Exercise brief: What do the lines from the top of the data through the line with "def State.accRow (s" say? Quote them exactly and include both ends.

Data extract:

-- ==== Sys2Proof/Machine/Matrix.lean ====
section
/-! DEFINITION. The matrix engine: convergence sets, posting, grants, applying passes, accumulator instructions, row requests.

Rules of spec/: 01 R28, R29; 09 R194 to R204; 12 R249 to R280. -/

namespace Sys2Proof.Machine

/-! ### Rows, 09 R201 to R203 -/

/-- The least and greatest mantissa. -/
def mMin : Int := -(2 ^ 47)
/-- The greatest mantissa. -/
def mMax : Int := 2 ^ 47 - 1

/-- Redundant sign bits of a 48-bit mantissa (09 R201). -/
def rb (m : Int) : Nat :=
  let u : Nat := if m < 0 then (-m - 1).toNat else m.toNat
  47 - (if u = 0 then 0 else Nat.log2 u + 1)

/-- Mantissa `j` of a row. -/
def AccRow.at (r : AccRow) (j : Nat) : Int := Sparse.get 0 r.m j
/-- The least `rb` over the row. -/
def AccRow.minRb (r : AccRow) : Nat := ((List.range 128).map fun j => rb (r.at j)).foldl min 47
/-- Writes a mantissa. -/
def AccRow.put (r : AccRow) (j : Nat) (m : Int) : AccRow := { r with m := Sparse.set 0 r.m j m }
/-- Whether a row is empty. -/
def AccRow.isEmpty (r : AccRow) : Bool := r.e == -32768

/-- The header of a row (09 R202). -/
def AccRow.header (r : AccRow) : Nat :=
  (r.e % 65536).toNat + r.h * 2 ^ 16 + bitAt r.l 22 + bitAt r.s 23 + r.rc * 2 ^ 24

/-- The 784 bytes of a row image (09 R203). -/
def AccRow.image (r : AccRow) : List Byte :=
  natBytes 4 r.header ++ natBytes 12 0 ++ (List.range 128).flatMap fun j => natBytes 6 (r.at j % 2 ^ 48).toNat

/-- A number of `w` bits read in two's complement. -/
def signedOf (w n : Nat) : Int := if n < 2 ^ (w - 1) then n else (n : Int) - 2 ^ w

/-- The row that an image describes. -/
def AccRow.ofImage (bs : List Byte) : AccRow :=
  let h := bytesNat (bs.take 4)
  { e := signedOf 16 (h % 65536), h := bitsN h 21 16, l := bitN h 22, s := bitN h 23, rc := bitsN h 27 24,
    m := (List.range 128).foldl (fun m j => Sparse.set 0 m j (signedOf 48 (bytesNat ((bs.drop (16 + 6 * j)).take 6)))) [] }

/-- Whether `acw.img` accepts an image (12 R279). -/
def imageOk (bs : List Byte) : Bool :=
  let r := AccRow.ofImage bs
  bitsN (bytesNat (bs.take 4)) 31 28 == 0 && bytesNat ((bs.drop 4).take 12) == 0 && decide (r.h ≤ r.minRb) &&
    !(r.isEmpty && !r.m.isEmpty)

/-- The contents of a row identity. -/
def State.accRow (s : State) (id : Nat) : AccRow := Sparse.get .empty s.accRows id
/-- Replaces them. -/
def State.setAccRow (s : State) (id : Nat) (r : AccRow) : State := { s with accRows := Sparse.set .empty s.accRows id r }

/-- An element as a value (09 R204). -/
def AccRow.num (r : AccRow) (j : Nat) : Num := if r.isEmpty then .zero false else numFin (r.at j) r.e

/-- A number kept within 48 bits, and whether that clamped it. -/
def sat48 (m : Int) : Int × Bool := if m < mMin then (mMin, true) else if mMax < m then (mMax, true) else (m, false)

/-- One renormalisation by `s` (12 R260); the exponent stops at 32,767, and S marks that it did (09 R202). -/
def AccRow.renorm (r : AccRow) (s : Nat) : AccRow :=
  let sh : Nat := if r.e + s ≤ 32767 then s else (32767 - r.e).toNat
  let half (x : Int) : Int := roundToInt .rne x (-(sh : Int))
  { r with e := r.e + sh, rc := min 15 (r.rc + 1), s := r.s || sh != s,
           l := r.l || (List.range 128).any fun j => half (r.at j) * 2 ^ sh != r.at j,
           m := Sparse.mapVals 0 half r.m }

/-- `acn` (12 R275). -/
def AccRow.acn (r : AccRow) (s : Nat) : AccRow :=
  if r.isEmpty || s == 0 then r
  else
    let r := r.renorm s
    { r with h := r.minRb }

/-! ### Elements of a pass, 12 R253, R254, 09 R195 to R199 -/

/-- The element format of a format-word code. -/
def fwFmt : Nat → Option EFmt
  | 1 => some .f16
  | 2 => some .bf16
  | 3 => some .n8
  | 4 => some .n4
  | 5 => some .i8
  | 6 => some .i4
  | _ => none

/-- Fields of a format word (09 R198). -/
structure FwInfo where
  af : EFmt
  bf : EFmt
  as : Nat
  bs : Nat
  soff : Nat
  w : Nat
deriving DecidableEq, Repr

/-- A valid format word (09 R199). -/
def fwInfo (fw : Word) : Option FwInfo :=
  let n := fw.toNat
  match fwFmt (bitsN n 3 0), fwFmt (bitsN n 7 4) with
  | some a, some b =>
    let as := bitsN n 9 8
    let bs := bitsN n 11 10
    let soff := bitsN n 25 12
    if ewidth a != ewidth b || (ewidth a == 16 && (as != 0 || bs != 0)) || (bs == 0 && soff != 0) || bitsN n 31 26 != 0 then none
    else some ⟨a, b, as, bs, soff, ewidth a⟩
  | _, _ => none

/-- Fields of a descriptor (01 R28). -/
def descAw (d : Word) : Nat := bitsN d.toNat 31 28
/-- N. -/
def descN (d : Word) : Nat := 16 * (bitsN d.toNat 27 24 + 1)
/-- ROW. -/
def descRow (d : Word) : Nat := bitsN d.toNat 23 14
/-- BOFF, in bytes. -/
def descB (d : Word) : Nat := 64 * bitsN d.toNat 13 0
/-- K. -/
def descK (d : Word) (w : Nat) : Nat := (descAw d + 1) * (32 / w)

/-- The tile side of a square scale. -/
def tileSide (code : Nat) : Nat := if code = 3 then 32 else 16
/-- A scale registers of a signer (12 R253). -/
def scaleRegs (as k : Nat) : Nat := match as with
  | 0 => 0
  | 1 => (k + 31) / 32
  | 2 => (k + 63) / 64
  | _ => (k + 127) / 128
/-- Whether K and the scales agree (R253, R254). -/
def scalesOk (f : FwInfo) (k : Nat) : Bool :=
  (f.as == 0 || k % (if f.as = 3 then 32 else 16) == 0) && (f.bs ≤ 1 || k % tileSide f.bs == 0)

/-- Bytes of a B tile. -/
def bBytes (f : FwInfo) (k n : Nat) : Nat := k * n * f.w / 8
/-- Bytes of the scale array of B. -/
def bScaleBytes (f : FwInfo) (k n : Nat) : Nat := match f.bs with
  | 0 => 0
  | 1 => 2 * (k * (n / 16))
  | c => ((k + tileSide c - 1) / tileSide c) * ((n + tileSide c - 1) / tileSide c)

/-- A value times a power of two. -/
def Num.scaleE (x : Num) (e : Int) : Num := match x with
  | .fin m e' => .fin m (e' + e)
  | y => y
/-- A nested block's scale on element `c` of a row (09 R195). -/
def nestScale (word c : Nat) (x : Num) : Num :=
  if word % 256 = 255 then .nan else x.scaleE ((word % 256 : Nat) - 127 - (if bitN word (8 + c % 16 / 2) then 1 else 0))
/-- A square tile's scale (09 R197). -/
def tileScale (b : Nat) (x : Num) : Num := if b = 255 then .nan else x.scaleE ((b : Nat) - 127)

/-- Byte `i` of registers. -/
def wordByte (ws : List Word) (i : Nat) : Nat := (ws.getD (i / 4) 0).toNat / 256 ^ (i % 4) % 256
/-- Element `i` of packed bytes. -/
def packedElem (f : EFmt) (byte : Nat → Nat) (i : Nat) : Num :=
  let w := ewidth f
  decodeElem f (if w = 4 then byte (i / 2) / 16 ^ (i % 2) % 16
    else if w = 8 then byte i
    else if w = 16 then byte (2 * i) + 256 * byte (2 * i + 1)
    else byte (4 * i) + 256 * byte (4 * i + 1) + 65536 * byte (4 * i + 2) + 16777216 * byte (4 * i + 3))

/-- A element (rank, k) of a pass. -/
def elemA (f : FwInfo) (g : Sig) (k : Nat) : Num :=
  let x := packedElem f.af (wordByte g.aRow) k
  match f.as with
  | 0 => x
  | 1 => nestScale (wordByte g.scale (2 * (k / 16)) + 256 * wordByte g.scale (2 * (k / 16) + 1)) k x
  | c => tileScale (wordByte g.scale (k / tileSide c)) x

/-- B element (k, j) of a pass. -/
def elemB (f : FwInfo) (n : Nat) (b sc : Nat → Nat) (k j : Nat) : Num :=
  let x := packedElem f.bf b (k * n + j)
  match f.bs with
  | 0 => x
  | 1 =>
    let i := k * (n / 16) + j / 16
    nestScale (sc (2 * i) + 256 * sc (2 * i + 1)) j x
  | c => tileScale (sc (k / tileSide c * ((n + tileSide c - 1) / tileSide c) + j / tileSide c)) x

/-! ### Applying passes to a row, 12 R260, R261 -/

/-- Whether a value is NaN or infinite. -/
def Num.special : Num → Bool
  | .nan | .inf _ => true
  | _ => false
/-- Floor of log₂ of the magnitude of a non-zero finite value. -/
def Num.flog : Num → Option Int
  | .fin m e => some ((Nat.log2 m.natAbs : Int) + e)
  | _ => none
/-- The greatest such of a list. -/
def maxFlog (xs : List Num) : Option Int :=
  xs.foldl (fun r x => match x.flog, r with
    | some a, some b => some (max a b)
    | some a, none => some a
    | none, r => r) none
/-- ceil(log₂ k). -/
def clog2 (k : Nat) : Nat := if k ≤ 1 then 0 else Nat.log2 (k - 1) + 1

/-- A factor pair of one k of a fused application, for one row: a[k], and b[k, j] for each column j of the half. -/
structure Term where
  a : Num
  b : List Num
deriving DecidableEq, Repr

/-- A product in units of 2^e, rounded (R260). -/
def termUnits (e : Int) (a b : Num) : Int :=
  match a.mul b with
  | .fin m x => roundToInt .rne m (x - e)
  | _ => 0

/-- The value of a special column (R261). -/
def specialM (ps : List Num) : Int :=
  let sp := ps.filter Num.special
  if sp.all fun p => p == .inf false then mMax else mMin

/-- The products of column `j` that have a special factor. -/
def specialTerms (ts : List Term) (j : Nat) : List Num :=
  (ts.filter fun t => t.a.special || (t.b.getD j (.zero false)).special).map fun t => t.a.mul (t.b.getD j (.zero false))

Worked solution:
-- ==== Sys2Proof/Machine/Matrix.lean ====
section
/-! DEFINITION. The matrix engine: convergence sets, posting, grants, applying passes, accumulator instructions, row requests.

Rules of spec/: 01 R28, R29; 09 R194 to R204; 12 R249 to R280. -/

namespace Sys2Proof.Machine

/-! ### Rows, 09 R201 to R203 -/

/-- The least and greatest mantissa. -/
def mMin : Int := -(2 ^ 47)
/-- The greatest mantissa. -/
def mMax : Int := 2 ^ 47 - 1

/-- Redundant sign bits of a 48-bit mantissa (09 R201). -/
def rb (m : Int) : Nat :=
  let u : Nat := if m < 0 then (-m - 1).toNat else m.toNat
  47 - (if u = 0 then 0 else Nat.log2 u + 1)

/-- Mantissa `j` of a row. -/
def AccRow.at (r : AccRow) (j : Nat) : Int := Sparse.get 0 r.m j
/-- The least `rb` over the row. -/
def AccRow.minRb (r : AccRow) : Nat := ((List.range 128).map fun j => rb (r.at j)).foldl min 47
/-- Writes a mantissa. -/
def AccRow.put (r : AccRow) (j : Nat) (m : Int) : AccRow := { r with m := Sparse.set 0 r.m j m }
/-- Whether a row is empty. -/
def AccRow.isEmpty (r : AccRow) : Bool := r.e == -32768

/-- The header of a row (09 R202). -/
def AccRow.header (r : AccRow) : Nat :=
  (r.e % 65536).toNat + r.h * 2 ^ 16 + bitAt r.l 22 + bitAt r.s 23 + r.rc * 2 ^ 24

/-- The 784 bytes of a row image (09 R203). -/
def AccRow.image (r : AccRow) : List Byte :=
  natBytes 4 r.header ++ natBytes 12 0 ++ (List.range 128).flatMap fun j => natBytes 6 (r.at j % 2 ^ 48).toNat

/-- A number of `w` bits read in two's complement. -/
def signedOf (w n : Nat) : Int := if n < 2 ^ (w - 1) then n else (n : Int) - 2 ^ w

/-- The row that an image describes. -/
def AccRow.ofImage (bs : List Byte) : AccRow :=
  let h := bytesNat (bs.take 4)
  { e := signedOf 16 (h % 65536), h := bitsN h 21 16, l := bitN h 22, s := bitN h 23, rc := bitsN h 27 24,
    m := (List.range 128).foldl (fun m j => Sparse.set 0 m j (signedOf 48 (bytesNat ((bs.drop (16 + 6 * j)).take 6)))) [] }

/-- Whether `acw.img` accepts an image (12 R279). -/
def imageOk (bs : List Byte) : Bool :=
  let r := AccRow.ofImage bs
  bitsN (bytesNat (bs.take 4)) 31 28 == 0 && bytesNat ((bs.drop 4).take 12) == 0 && decide (r.h ≤ r.minRb) &&
    !(r.isEmpty && !r.m.isEmpty)

/-- The contents of a row identity. -/
def State.accRow (s : State) (id : Nat) : AccRow := Sparse.get .empty s.accRows id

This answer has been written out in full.